Echte Überlebenskünstler
Sempervivum, auch Haus- oder Dachwurze genannt, sind wahre Überlebenskünstler. Der lateinische Name bedeutet "immer lebend" - was schon erahnen lässt, wie gut sich die Pflanze auch unter schwierigen Bedingungen behaupten kann. Und in der Tat: Dachwurze benötigen wenig Wasser, kaum Nährstoffe und wenig Substrat.

Nur durchlässig sollte letzteres sein, denn Staunässe mögen die ansonsten sehr winterharten Stauden überhaupt nicht. Die sonnenliebende Staude kommt auch während des dreiwöchigen Sommerurlaubs ohne Pflege aus. Immer wieder aus Neue fasziniert mich die perfekte Symmetrie und Eleganz dieser Pflanze.
Einen Platz an der Sonne dankt Sempervivum mit herrlichen Farben: Neben den frisch-grünen Sorten gibt es warm wirkende rote (bis fast schwarze), gelbe, orange, braune sowie kühl wirkende blaue, lilane, rosane und graue Zuchtformen. Ganz besonders schön: Die nachstehende "Dr. Fritz Köhlein", die zurecht von der Fachgruppe der Sempervivumfreunde zur "Semps des Jahres 2009" gekürt wurde.

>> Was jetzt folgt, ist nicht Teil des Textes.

-- ==== Sys2Proof/Laws/PerInstr.lean ====
section
/-! SUPPORT. The per-instruction family `CondField`: the word an instruction is encoded as belongs to its instruction
set, and carries its condition in bits 31:28 (R112, R113, R121). -/

namespace Sys2Proof.Laws

open Sys2Proof.Machine

/-- The condition field of an ARM word. -/
def condField (w : Word) : Option Cond := Cond.ofBits (fld w 28 4)

theorem cond_ofBits_bits (c : Cond) : Cond.ofBits c.bits = some c := by cases c <;> decide

/-- The leading four bits of a concatenation. -/
theorem condField_eq {w : Word} {c : Cond} (h : fld w 28 4 = c.bits) : condField w = some c := by
  unfold condField; rw [h]; exact cond_ofBits_bits c

/-- The part of a concatenation above its last field. -/
theorem lead_append {m n : Nat} (x : BitVec m) (y : BitVec n) (lo len : Nat) (h : n ≤ lo) :
    fld (x ++ y) lo len = fld x (lo - n) len := by
  unfold fld
  exact BitVec.extractLsb'_append_eq_of_le h

theorem fld_whole (x : BitVec 4) : fld x 0 4 = x := by simp [fld]

theorem lead_MrsOps (o : MrsOps) : fld (MrsOps.word o) 28 4 = o.cond.bits := by
  unfold MrsOps.word
  repeat refine (lead_append _ _ _ _ (by decide)).trans ?_
  exact fld_whole _

theorem lead_MsrRegOps (o : MsrRegOps) : fld (MsrRegOps.word o) 28 4 = o.cond.bits := by
  unfold MsrRegOps.word
  repeat refine (lead_append _ _ _ _ (by decide)).trans ?_
  exact fld_whole _

theorem lead_MsrImmOps (o : MsrImmOps) : fld (MsrImmOps.word o) 28 4 = o.cond.bits := by
  unfold MsrImmOps.word
  repeat refine (lead_append _ _ _ _ (by decide)).trans ?_
  exact fld_whole _

theorem lead_BxOps (op : BitVec 4) (o : BxOps) : fld (BxOps.word op o) 28 4 = o.cond.bits := by
  unfold BxOps.word
  repeat refine (lead_append _ _ _ _ (by decide)).trans ?_
  exact fld_whole _

theorem lead_ClzOps (o : ClzOps) : fld (ClzOps.word o) 28 4 = o.cond.bits := by
  unfold ClzOps.word
  repeat refine (lead_append _ _ _ _ (by decide)).trans ?_
  exact fld_whole _

theorem lead_QOps (op : BitVec 2) (o : QOps) : fld (QOps.word op o) 28 4 = o.cond.bits := by
  unfold QOps.word
  repeat refine (lead_append _ _ _ _ (by decide)).trans ?_
  exact fld_whole _

theorem lead_SmlaXyOps (o : SmlaXyOps) : fld (SmlaXyOps.word o) 28 4 = o.cond.bits := by
  unfold SmlaXyOps.word
  repeat refine (lead_append _ _ _ _ (by decide)).trans ?_
  exact fld_whole _

theorem lead_SmlaWOps (o : SmlaWOps) : fld (SmlaWOps.word o) 28 4 = o.cond.bits := by
  unfold SmlaWOps.word
  repeat refine (lead_append _ _ _ _ (by decide)).trans ?_
  exact fld_whole _

theorem lead_SmulWOps (o : SmulWOps) : fld (SmulWOps.word o) 28 4 = o.cond.bits := by
  unfold SmulWOps.word
  repeat refine (lead_append _ _ _ _ (by decide)).trans ?_
  exact fld_whole _

theorem lead_SmlalXyOps (o : SmlalXyOps) : fld (SmlalXyOps.word o) 28 4 = o.cond.bits := by
  unfold SmlalXyOps.word
  repeat refine (lead_append _ _ _ _ (by decide)).trans ?_
  exact fld_whole _

theorem lead_SmulXyOps (o : SmulXyOps) : fld (SmulXyOps.word o) 28 4 = o.cond.bits := by
  unfold SmulXyOps.word
  repeat refine (lead_append _ _ _ _ (by decide)).trans ?_
  exact fld_whole _

theorem lead_MulOps (o : MulOps) : fld (MulOps.word o) 28 4 = o.cond.bits := by
  unfold MulOps.word
  repeat refine (lead_append _ _ _ _ (by decide)).trans ?_
  exact fld_whole _

theorem lead_MlaOps (o : MlaOps) : fld (MlaOps.word o) 28 4 = o.cond.bits := by
  unfold MlaOps.word
  repeat refine (lead_append _ _ _ _ (by decide)).trans ?_
  exact fld_whole _

theorem lead_MullOps (op : BitVec 2) (o : MullOps) : fld (MullOps.word op o) 28 4 = o.cond.bits := by
  unfold MullOps.word
  repeat refine (lead_append _ _ _ _ (by decide)).trans ?_
  exact fld_whole _

theorem lead_SwpOps (b : BitVec 1) (o : SwpOps) : fld (SwpOps.word b o) 28 4 = o.cond.bits := by
  unfold SwpOps.word
  repeat refine (lead_append _ _ _ _ (by decide)).trans ?_
  exact fld_whole _

theorem lead_ExtImmOps (l : BitVec 1) (sh : BitVec 2) (o : ExtImmOps) : fld (ExtImmOps.word l sh o) 28 4 = o.cond.bits := by
  unfold ExtImmOps.word
  repeat refine (lead_append _ _ _ _ (by decide)).trans ?_
  exact fld_whole _

theorem lead_ExtRegOps (l : BitVec 1) (sh : BitVec 2) (o : ExtRegOps) : fld (ExtRegOps.word l sh o) 28 4 = o.cond.bits := by
  unfold ExtRegOps.word
  repeat refine (lead_append _ _ _ _ (by decide)).trans ?_
  exact fld_whole _

theorem lead_AluImmOps (op : BitVec 4) (o : AluImmOps) : fld (AluImmOps.word op o) 28 4 = o.cond.bits := by
  unfold AluImmOps.word
  repeat refine (lead_append _ _ _ _ (by decide)).trans ?_
  exact fld_whole _

theorem lead_AluShiftOps (op : BitVec 4) (o : AluShiftOps) : fld (AluShiftOps.word op o) 28 4 = o.cond.bits := by
  unfold AluShiftOps.word
  repeat refine (lead_append _ _ _ _ (by decide)).trans ?_
  exact fld_whole _

theorem lead_AluRegOps (op : BitVec 4) (o : AluRegOps) : fld (AluRegOps.word op o) 28 4 = o.cond.bits := by
  unfold AluRegOps.word
  repeat refine (lead_append _ _ _ _ (by decide)).trans ?_
  exact fld_whole _

theorem lead_CmpImmOps (op : BitVec 4) (o : CmpImmOps) : fld (CmpImmOps.word op o) 28 4 = o.cond.bits := by
  unfold CmpImmOps.word
  repeat refine (lead_append _ _ _ _ (by decide)).trans ?_
  exact fld_whole _

theorem lead_CmpShiftOps (op : BitVec 4) (o : CmpShiftOps) : fld (CmpShiftOps.word op o) 28 4 = o.cond.bits := by
  unfold CmpShiftOps.word
  repeat refine (lead_append _ _ _ _ (by decide)).trans ?_
  exact fld_whole _

theorem lead_CmpRegOps (op : BitVec 4) (o : CmpRegOps) : fld (CmpRegOps.word op o) 28 4 = o.cond.bits := by
  unfold CmpRegOps.word
  repeat refine (lead_append _ _ _ _ (by decide)).trans ?_
  exact fld_whole _

theorem lead_MovImmOps (op : BitVec 4) (o : MovImmOps) : fld (MovImmOps.word op o) 28 4 = o.cond.bits := by
  unfold MovImmOps.word
  repeat refine (lead_append _ _ _ _ (by decide)).trans ?_
  exact fld_whole _

theorem lead_MovShiftOps (op : BitVec 4) (o : MovShiftOps) : fld (MovShiftOps.word op o) 28 4 = o.cond.bits := by
  unfold MovShiftOps.word
  repeat refine (lead_append _ _ _ _ (by decide)).trans ?_
  exact fld_whole _

theorem lead_MovRegOps (op : BitVec 4) (o : MovRegOps) : fld (MovRegOps.word op o) 28 4 = o.cond.bits := by
  unfold MovRegOps.word
  repeat refine (lead_append _ _ _ _ (by decide)).trans ?_
  exact fld_whole _

theorem lead_MemImmPreOps (b : BitVec 1) (l : BitVec 1) (o : MemImmPreOps) : fld (MemImmPreOps.word b l o) 28 4 = o.cond.bits := by
  unfold MemImmPreOps.word
  repeat refine (lead_append _ _ _ _ (by decide)).trans ?_
  exact fld_whole _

Und selbst die Rosetten ein und derselben Sorte wechseln im Laufe des Jahres teilweise sehr stark ihr Aussehen, so dass das Beobachten der Pflanzen einen immer wieder neue Facetten und Details entdecken lässt. Schön zu sehen hier am Beispiel der Sorte "Americanos": Das erste Bild zeigt die Pflanze im Winter ...
... dann Mitte März ...
.. und nur zwei Wochen später Anfang April ...

... Anfang Mai ist die Pflanze dann tief dunkelrot und hat deutlich Kindel angesetzt ...

Aber Vorsicht: Gerade diese Vielfalt macht Sempervivum so verführerisch und endet nicht selten in einer ausgeprägten und kaum zu kurierenden Sammelleidenschaft. Rund 4.500 verschiedene Zuchtformen soll es von Sempervivum geben; im GRÜNZEUX-Garten können Sie knapp 600 davon genauer ins Auge fassen.

Aber nicht nur die unendliche Formen- und Farbenvielfalt sind interessant, auch die Fortpflanzung der Hauswurze ist ausgesprochen spannend. Zum einen vermehren sie sich generativ über Blüten und Samen. Sehr viele Natur- und Zuchtformen blühen rosa, einige gelb und wenige weiß - wie z.B. die nachstehend abgebildete "Pacific Sexy".

Bei der generativen Fortpflanzung entstehen viele Zufallsprodukte, denn die Art kreuzt sich gerne untereinander. Den Züchter freut's - so entstehen immer wieder neue Hauswurze durch gezielte Kreuzung bestimmter Eltern-Wurze. Die zweite Form ist die vegetative Vermehrung: Im Frühjahr bilden sich an der Basis der Mutterrosette sogenannte "Kindel" - dank dieser erhalten die Hauswurze recht einfach sortenechten Nachwuchs.
Im Bild "Mrs. Giuseppii" mit unter den Blättern hervorschauenden Kindeln. Manchmal, wie hier bei "Rubin" ...
... schieben sich die Kindel auch aus den mittleren Blattachsen. Und wieder anders der Nachwuchs von Jovibarba arenaria...

...hier hängen die Kindel nur an einem dünnen Faden und kullern schon bald auf das benachbarte Substrat. Sehr schnell bilden sie dort neue Wurzeln.
Für die flächendeckende Bepflanzung eignen sich besonders Spinnweb-Hauswurze (Sempervivum arachnoideum und ihre Zuchtformen), da diese i. d. R. recht schnell Matten bilden. Wie z. B. bei "Shampoo" sind die Rosetten sind mit einem feinen Flaum aus "Spinnenweben" überzogen.
Fast schon ein bisschen unwirklich sieht dagegen "Plastic" aus. Die Blätter dieser hübschen grünen Sorte sind prall und fleischig und wirken fast ein wenig, ja, eben wie Plastik.

Man merkt: Je genauer man sich mit den verschiedenen Sorten und Formen beschäftigt, umso mehr Details und Feinheiten sind zu entdecken.
Kombiniert mit verschiedenen Sedum-Arten (Mauerpfeffer) sowie kleinen Polsterstauden (z.B. Nelken, Steinbrech oder Thymian) lassen sich Hauswurze hervorragend in Trögen, Gefäßen und vielen nicht ganz alltäglichen Pflanzgegenständen verwenden.
"Es besteht keine Gefahr, dass die Arbeit im Garten allzu gering wird."